• Problem details:
Copy out each line of the listing below where the string "stimuli" appears.

• Excerpted data:
-- ==== Sys2Proof/Tests/Slice0.lean ====
section
/-! SUPPORT. The model's own tests: words from the encodings of 30_encoding.md, rows of 95_test_vectors.md, the smoke tests
of the checks, and for every obligation with hypotheses a state that meets them. -/

namespace Sys2Proof.Tests

open Sys2Proof.Machine

/-! ## Decoding: the word of every row, written from R57, R61, R62 and R65 -/

theorem test_decode_IDLE : decode ⟨.raw2, 0b11⟩ = .ok .idle := by decide

theorem test_decode_DOWN : decode ⟨.raw2, 0b10⟩ = .ok .down := by decide

theorem test_decode_UP : decode ⟨.raw2, 0b01⟩ = .ok .up := by decide

theorem test_decode_BOTH : decode ⟨.raw2, 0b00⟩ = .ok .both := by decide

theorem test_decode_RENDER_NORMAL : decode ⟨.ps2, 0b00⟩ = .ok .renderNormal := by decide

theorem test_decode_RENDER_DIMMED : decode ⟨.ps2, 0b01⟩ = .ok .renderDimmed := by decide

theorem test_decode_RENDER_OFF : decode ⟨.ps2, 0b10⟩ = .ok .renderOff := by decide

theorem test_decode_MODE_RUN : decode ⟨.mode2, 0b00⟩ = .ok .modeRun := by decide

theorem test_decode_MODE_SLEEP : decode ⟨.mode2, 0b01⟩ = .ok .modeSleep := by decide

theorem test_decode_MODE_SETTLE : decode ⟨.mode2, 0b10⟩ = .ok .modeSettle := by decide

theorem test_decode_SEG_0 : decode ⟨.digit4, 0b0000⟩ = .ok .seg0 := by decide

theorem test_decode_SEG_1 : decode ⟨.digit4, 0b0001⟩ = .ok .seg1 := by decide

theorem test_decode_SEG_2 : decode ⟨.digit4, 0b0010⟩ = .ok .seg2 := by decide

theorem test_decode_SEG_3 : decode ⟨.digit4, 0b0011⟩ = .ok .seg3 := by decide

theorem test_decode_SEG_4 : decode ⟨.digit4, 0b0100⟩ = .ok .seg4 := by decide

theorem test_decode_SEG_5 : decode ⟨.digit4, 0b0101⟩ = .ok .seg5 := by decide

theorem test_decode_SEG_6 : decode ⟨.digit4, 0b0110⟩ = .ok .seg6 := by decide

theorem test_decode_SEG_7 : decode ⟨.digit4, 0b0111⟩ = .ok .seg7 := by decide

theorem test_decode_SEG_8 : decode ⟨.digit4, 0b1000⟩ = .ok .seg8 := by decide

theorem test_decode_SEG_9 : decode ⟨.digit4, 0b1001⟩ = .ok .seg9 := by decide

/-! ## The checks refuse ill-formed terms -/

theorem test_fits_refuses_a_wide_word : InputWord.fits ⟨.raw2, 4⟩ = false ∧ InputWord.fits ⟨.digit4, 16⟩ = false := by decide

theorem test_defined_refuses_unreachable_words :
    InputWord.defined ⟨.mode2, 3⟩ = false ∧ InputWord.defined ⟨.ps2, 3⟩ = false ∧ InputWord.defined ⟨.digit4, 10⟩ = false := by
  decide

theorem test_decode_rejects_by_name :
    decode ⟨.raw2, 4⟩ = .error .tooWide ∧ decode ⟨.ps2, 3⟩ = .error .unreachablePowerState ∧
      decode ⟨.mode2, 3⟩ = .error .unreachableMode ∧ decode ⟨.digit4, 10⟩ = .error .digitOutOfRange ∧
      decode ⟨.digit4, 15⟩ = .error .digitOutOfRange ∧ decode ⟨.digit4, 16⟩ = .error .tooWide := by
  decide

theorem test_debounceLegal_refuses_zero : Params.debounceLegal { nominal with debounceCount := 0 } = false := by decide

theorem test_thresholdsLegal_refuses_unordered :
    Params.thresholdsLegal { nominal with dimThreshold := 300000 } = false ∧
      Params.thresholdsLegal { nominal with dimThreshold := 0 } = false := by
  decide

theorem test_durationsLegal_refuses_negative : Params.durationsLegal { nominal with tGap := -1 } = false := by
  decide +kernel

theorem test_nominal_is_legal : nominal.legal = true := by decide

theorem test_nominal_widths : nominal.countdownWidth = 8 ∧ nominal.activityWidth = 19 := by
  constructor <;> simp [Params.countdownWidth, Params.activityWidth, nominal] <;> decide +kernel

/-! ## The parameter records and states of 95_test_vectors.md -/

/-- Record S1. -/
def recordS1 : Params := { nominal with debounceCount := 3, dimThreshold := 1000, shutoffThreshold := 2000 }

/-- Record S2. -/
def recordS2 : Params := { nominal with debounceCount := 3, dimThreshold := 5, shutoffThreshold := 8 }

/-- A state in the notation of 95_test_vectors.md. -/
def stateOf (p : Params) (count countdown : Nat) (last : Levels) (pending : Bool) (activity : Nat) (mode : Mode)
    (stimuli : List Ports) : State :=
  { State.reset with
    count := BitVec.ofNat 7 count
    countdown := countdown
    lastSample := last
    pendingRelease := pending
    activity := activity
    mode := mode
    wakeEn := mode == .sleep
    stimuli := stimuli
    params := p }

/-- The operation answers a next state, and `p` holds of it. -/
def answers (r : Result) (p : State → Bool) : Bool :=
  match r with
  | .next t => p t
  | _ => false

/-- The fields of a row of section V-A: count, countdown, lastSample, pendingRelease, activity and the two events. -/
def sampleRow (t : State) : Nat × Nat × Levels × Bool × Nat × Bool × Bool :=
  (t.count.toNat, t.countdown, t.lastSample, t.pendingRelease, t.activity, t.wires.fire, t.wires.zeroRelease)

/-- A vector of section V-A: record S1, `activity` 7 before. -/
def vector (i : Instr) (count countdown : Nat) (last : Levels) (pending : Bool)
    (after : Nat × Nat × Levels × Bool × Nat × Bool × Bool) : Bool :=
  answers (exec i (stateOf recordS1 count countdown last pending 7 .run [])) fun t => sampleRow t == after

/-! ## debounce_counter_fsm (section V-A) -/

/-- V1b. -/
theorem test_idle_reloads : vector .idle 5 1 0b01 false (5, 3, 0b01, false, 7, false, false) = true := by decide

/-- V1d. -/
theorem test_idle_zero_release : vector .idle 0 3 0b10 true (0, 3, 0b10, false, 7, false, true) = true := by decide

/-- V4d. -/
theorem test_down_fires : vector .down 2 1 0b10 false (1, 3, 0b10, true, 0, true, false) = true := by decide

/-- V4b. -/
theorem test_down_floor : vector .down 0 1 0b10 false (0, 3, 0b10, true, 0, true, false) = true := by decide

/-- V2b. -/
theorem test_up_matches : vector .up 5 3 0b01 false (5, 2, 0b01, false, 7, false, false) = true := by decide

/-- V3b. -/
theorem test_up_ceiling : vector .up 99 1 0b01 false (99, 3, 0b01, true, 0, true, false) = true := by decide

/-- V7. -/
theorem test_both_fires : vector .both 5 1 0b00 false (5, 3, 0b00, true, 0, true, false) = true := by decide

/-- V5b. -/
theorem test_both_mismatch : vector .both 5 1 0b01 false (5, 3, 0b00, false, 7, false, false) = true := by decide

/-! ## multiplexed_7seg_driver (section V-D) -/

/-- A render of `count` with the nominal record answers exactly these slots and leaves the outputs blank. -/
def renders (i : Instr) (count : Nat) (slots : List Slot) : Bool :=
  answers (exec i (stateOf nominal count 200 0b11 false 0 .run [])) fun t =>
    t.wires.slots == slots && t.seg == 0 && t.sel == 0

/-- V43. -/
theorem test_render_normal_42 : renders .renderNormal 42
    [⟨0x5B, 0b0001, 50⟩, ⟨0x00, 0b0000, 0⟩, ⟨0x66, 0b0010, 50⟩, ⟨0x00, 0b0000, 0⟩] = true := by decide +kernel

/-- V41. -/
theorem test_render_normal_1 : renders .renderNormal 1
    [⟨0x06, 0b0100, 50⟩, ⟨0x00, 0b0000, 0⟩, ⟨0x00, 0b0000, 50⟩, ⟨0x00, 0b0000, 0⟩] = true := by decide +kernel

/-- V47. -/
theorem test_render_dimmed_58 : renders .renderDimmed 58
    [⟨0x7F, 0b0001, 50⟩, ⟨0x00, 0b0000, 200⟩, ⟨0x6D, 0b0010, 50⟩, ⟨0x00, 0b0000, 200⟩] = true := by decide +kernel

/-- V46. -/
theorem test_render_dimmed_1 : renders .renderDimmed 1
    [⟨0x06, 0b0100, 50⟩, ⟨0x00, 0b0000, 200⟩, ⟨0x00, 0b0000, 50⟩, ⟨0x00, 0b0000, 200⟩] = true := by decide +kernel

/-- V48. -/
theorem test_render_off : renders .renderOff 77 [⟨0x00, 0b0000, 0⟩] = true := by decide +kernel

/-- R126: the levels on the lines become the wake reference. -/
theorem test_render_off_sleeps :
    answers (exec .renderOff { stateOf recordS2 4 3 0b01 true 8 .run [] with lines := 0b01 })
      (fun t => t.mode == .sleep && t.wakeEn && t.wakeRef == 0b01 && t.activity == 0 && t.count == 4) = true := by
  decide

/-! ## The sequencer (sections V-C and V-E) -/

/-- V34. -/
theorem test_run_times_out :
    answers (exec .modeRun (stateOf recordS2 4 3 0b01 false 8 .run [⟨false, 0b11⟩]))
      (fun t => t.mode == .sleep && t.activity == 0 && t.wires.power == some .off && t.wakeRef == 0b11) = true := by
  decide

• Answer for the task:
    (stimuli : List Ports) : State :=
    stimuli := stimuli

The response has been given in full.